## Instructions to follow:
Somewhere below are a line with "wireWord_fields s.msg htop" and a later line with "rename_i h8". Output exactly those lines and all lines between them.

[Stored entries]
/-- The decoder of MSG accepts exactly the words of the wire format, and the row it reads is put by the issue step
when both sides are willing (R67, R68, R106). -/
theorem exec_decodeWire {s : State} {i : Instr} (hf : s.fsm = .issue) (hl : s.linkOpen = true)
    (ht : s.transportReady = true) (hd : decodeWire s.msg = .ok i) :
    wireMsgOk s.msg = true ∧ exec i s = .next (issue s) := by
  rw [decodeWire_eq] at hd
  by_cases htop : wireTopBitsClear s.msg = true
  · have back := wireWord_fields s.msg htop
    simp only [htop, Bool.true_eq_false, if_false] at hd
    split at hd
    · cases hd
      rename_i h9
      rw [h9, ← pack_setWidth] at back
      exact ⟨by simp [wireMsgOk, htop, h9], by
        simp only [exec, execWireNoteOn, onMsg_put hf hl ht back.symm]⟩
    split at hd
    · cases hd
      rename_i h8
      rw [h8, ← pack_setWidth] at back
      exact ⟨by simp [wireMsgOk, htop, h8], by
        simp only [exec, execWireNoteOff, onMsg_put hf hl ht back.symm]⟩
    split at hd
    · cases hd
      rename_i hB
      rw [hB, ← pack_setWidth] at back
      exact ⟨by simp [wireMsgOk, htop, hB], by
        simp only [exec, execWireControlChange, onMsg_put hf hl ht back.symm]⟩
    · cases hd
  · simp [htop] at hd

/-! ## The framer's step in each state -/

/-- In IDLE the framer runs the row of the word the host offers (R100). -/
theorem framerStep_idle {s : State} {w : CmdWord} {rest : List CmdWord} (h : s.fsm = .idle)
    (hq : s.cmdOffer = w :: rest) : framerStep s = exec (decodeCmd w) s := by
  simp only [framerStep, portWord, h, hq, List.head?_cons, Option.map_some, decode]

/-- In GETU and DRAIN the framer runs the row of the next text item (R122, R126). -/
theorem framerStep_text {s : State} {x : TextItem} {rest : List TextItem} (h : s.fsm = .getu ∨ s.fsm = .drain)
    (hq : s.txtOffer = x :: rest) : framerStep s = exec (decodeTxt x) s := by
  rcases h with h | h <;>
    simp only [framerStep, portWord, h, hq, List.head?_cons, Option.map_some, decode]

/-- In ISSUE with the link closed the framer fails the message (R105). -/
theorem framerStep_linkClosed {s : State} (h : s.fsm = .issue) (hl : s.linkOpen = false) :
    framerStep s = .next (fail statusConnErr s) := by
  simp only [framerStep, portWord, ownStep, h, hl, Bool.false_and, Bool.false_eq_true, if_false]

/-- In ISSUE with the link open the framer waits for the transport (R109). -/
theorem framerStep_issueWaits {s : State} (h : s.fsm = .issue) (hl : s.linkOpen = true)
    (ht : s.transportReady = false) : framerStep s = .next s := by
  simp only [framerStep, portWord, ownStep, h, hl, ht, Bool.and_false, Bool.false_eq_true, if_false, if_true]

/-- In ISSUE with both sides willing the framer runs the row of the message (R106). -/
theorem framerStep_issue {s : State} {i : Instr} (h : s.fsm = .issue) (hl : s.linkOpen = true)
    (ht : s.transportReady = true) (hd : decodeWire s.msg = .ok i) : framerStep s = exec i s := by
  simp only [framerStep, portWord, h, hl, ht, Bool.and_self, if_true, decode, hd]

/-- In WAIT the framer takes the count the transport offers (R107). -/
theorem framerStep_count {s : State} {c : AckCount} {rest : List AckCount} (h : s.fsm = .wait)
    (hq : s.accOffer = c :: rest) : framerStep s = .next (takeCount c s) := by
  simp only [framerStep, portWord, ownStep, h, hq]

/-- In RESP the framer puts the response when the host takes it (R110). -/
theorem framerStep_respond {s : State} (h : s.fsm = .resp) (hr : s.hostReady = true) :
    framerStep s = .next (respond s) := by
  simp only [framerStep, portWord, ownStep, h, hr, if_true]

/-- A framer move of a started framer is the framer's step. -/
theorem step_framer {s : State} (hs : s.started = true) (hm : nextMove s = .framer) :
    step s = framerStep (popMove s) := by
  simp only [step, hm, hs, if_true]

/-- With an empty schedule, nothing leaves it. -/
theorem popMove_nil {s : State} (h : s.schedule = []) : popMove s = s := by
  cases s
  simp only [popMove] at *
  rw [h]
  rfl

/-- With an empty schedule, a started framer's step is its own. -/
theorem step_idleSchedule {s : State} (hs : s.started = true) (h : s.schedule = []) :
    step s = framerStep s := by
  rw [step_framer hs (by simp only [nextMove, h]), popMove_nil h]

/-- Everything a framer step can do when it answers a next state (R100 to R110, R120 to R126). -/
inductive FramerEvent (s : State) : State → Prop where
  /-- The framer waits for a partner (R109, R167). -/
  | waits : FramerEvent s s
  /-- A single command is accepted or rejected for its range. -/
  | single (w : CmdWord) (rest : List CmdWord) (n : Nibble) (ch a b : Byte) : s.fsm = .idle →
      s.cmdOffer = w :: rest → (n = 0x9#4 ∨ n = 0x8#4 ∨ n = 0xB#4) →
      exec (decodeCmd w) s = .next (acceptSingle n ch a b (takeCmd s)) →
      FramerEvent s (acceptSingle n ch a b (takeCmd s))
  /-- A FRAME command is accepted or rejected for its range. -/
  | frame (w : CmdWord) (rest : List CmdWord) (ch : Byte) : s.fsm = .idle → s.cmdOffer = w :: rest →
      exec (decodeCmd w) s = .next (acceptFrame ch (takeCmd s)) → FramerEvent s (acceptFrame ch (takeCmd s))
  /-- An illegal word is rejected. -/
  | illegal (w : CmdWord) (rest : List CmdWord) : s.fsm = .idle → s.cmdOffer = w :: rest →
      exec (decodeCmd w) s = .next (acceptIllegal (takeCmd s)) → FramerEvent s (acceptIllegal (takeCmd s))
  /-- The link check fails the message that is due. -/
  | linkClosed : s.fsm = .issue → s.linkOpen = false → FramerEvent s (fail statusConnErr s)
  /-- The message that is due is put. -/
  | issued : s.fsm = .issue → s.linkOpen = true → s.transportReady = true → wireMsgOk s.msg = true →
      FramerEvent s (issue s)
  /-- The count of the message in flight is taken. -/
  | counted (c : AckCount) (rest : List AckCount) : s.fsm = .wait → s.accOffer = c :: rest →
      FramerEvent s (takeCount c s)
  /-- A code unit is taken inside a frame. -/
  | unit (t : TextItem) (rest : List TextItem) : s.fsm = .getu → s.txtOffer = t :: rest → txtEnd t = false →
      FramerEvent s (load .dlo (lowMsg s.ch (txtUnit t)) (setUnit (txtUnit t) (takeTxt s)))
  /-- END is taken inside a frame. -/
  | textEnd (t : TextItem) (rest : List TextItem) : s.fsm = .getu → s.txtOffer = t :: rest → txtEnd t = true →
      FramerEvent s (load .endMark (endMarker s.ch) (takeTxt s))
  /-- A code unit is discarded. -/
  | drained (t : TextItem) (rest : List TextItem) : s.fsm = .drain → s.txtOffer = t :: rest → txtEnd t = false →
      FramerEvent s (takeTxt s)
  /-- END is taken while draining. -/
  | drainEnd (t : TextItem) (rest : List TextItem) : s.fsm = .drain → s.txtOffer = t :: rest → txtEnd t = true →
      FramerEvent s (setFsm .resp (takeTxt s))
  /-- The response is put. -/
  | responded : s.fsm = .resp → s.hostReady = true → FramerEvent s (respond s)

## Solution below:
  · have back := wireWord_fields s.msg htop
    simp only [htop, Bool.true_eq_false, if_false] at hd
    split at hd
    · cases hd
      rename_i h9
      rw [h9, ← pack_setWidth] at back
      exact ⟨by simp [wireMsgOk, htop, h9], by
        simp only [exec, execWireNoteOn, onMsg_put hf hl ht back.symm]⟩
    split at hd
    · cases hd
      rename_i h8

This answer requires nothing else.